There are a lot of articles on the web on building monster servos out of wiper motors. http://www.rcuniverse.com/forum/m_9236698/anchors_9236698/mpage_1/key_/anchor/tm.htm#9236698

It's not too difficult to setup but you will not have a lot of speed with any wiper motor in terms of degrees rotation per second. It would be fine for basic movements but hard to get the wiper motor to respond quick enough to realistically move the jaw.
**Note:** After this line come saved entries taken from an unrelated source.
-- ==== Sys2Proof/Word.lean ====
section
/-! DEFINITION. The word types of HUFFCORE and its fixed parameters (00_scope.md R5, R9: every quantity is unsigned). -/

namespace Sys2Proof

/-- A byte; also a symbol of the 8-bit alphabet (`SYM_W` = 8). -/
abbrev Byte := BitVec 8

/-- A byte address or a byte count in `IN` and `OUT` (`ADDR_W` = 38). -/
abbrev Addr := BitVec 38

/-- An index into the node store, or `NIL` (10_state.md R31). -/
abbrev NodeIx := BitVec 9

/-- A node's frequency (`NODE_FREQ_W` = 40). -/
abbrev Freq := BitVec 40

/-- The number of symbol values, `ALPHA`. -/
abbrev alpha : Nat := 256

/-- The number of entries of the node store, `MAX_NODES` (10_state.md R31). -/
abbrev maxNodes : Nat := 511

/-- The number of entries of the queue array (10_state.md R33). -/
abbrev maxQueue : Nat := 256

/-- The 9-bit value that means "no node". -/
abbrev nil : NodeIx := 511#9

/-- `HDR_SIZE`: bytes of header. -/
abbrev hdrSize : Nat := 5

/-- `LEAF_SIZE`: bytes of one serialized leaf. -/
abbrev leafSize : Nat := 5

/-- `ceil8(b)`: the number of bytes that hold `b` bits (00_scope.md R9). -/
def ceil8 (b : Nat) : Nat := (b + 7) / 8

end Sys2Proof
end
For a setup like you want to do, I'd use two way pneumatic cylinders instead. Plenty of speed there and you can still control it from a PC running VSA ($$$) or Vixen (free) with a basic relay board.


----------



## Shock (Apr 14, 2012)

Thank you for the info.


----------



## spinman1949 (Jun 29, 2009)

Another option is to stay with the servo and counter weight the jaw. I did this with my 3 axis and it allowed me to use a sub servo. If you can mount the jaw on a shaft you can use a spring and collet to allow for easy adjustment. I basicall got my jaw to stay closed with the spring and then the servo just had to overcome that force. Naturally you will still need a fairly strong servo to deal with the inertia. Here is a servo that while not cheap, would likely handle the load. It is fairly fast as well which you need for good mouth movement.

http://servocity.com/html/hs-7980th_servo.html


----------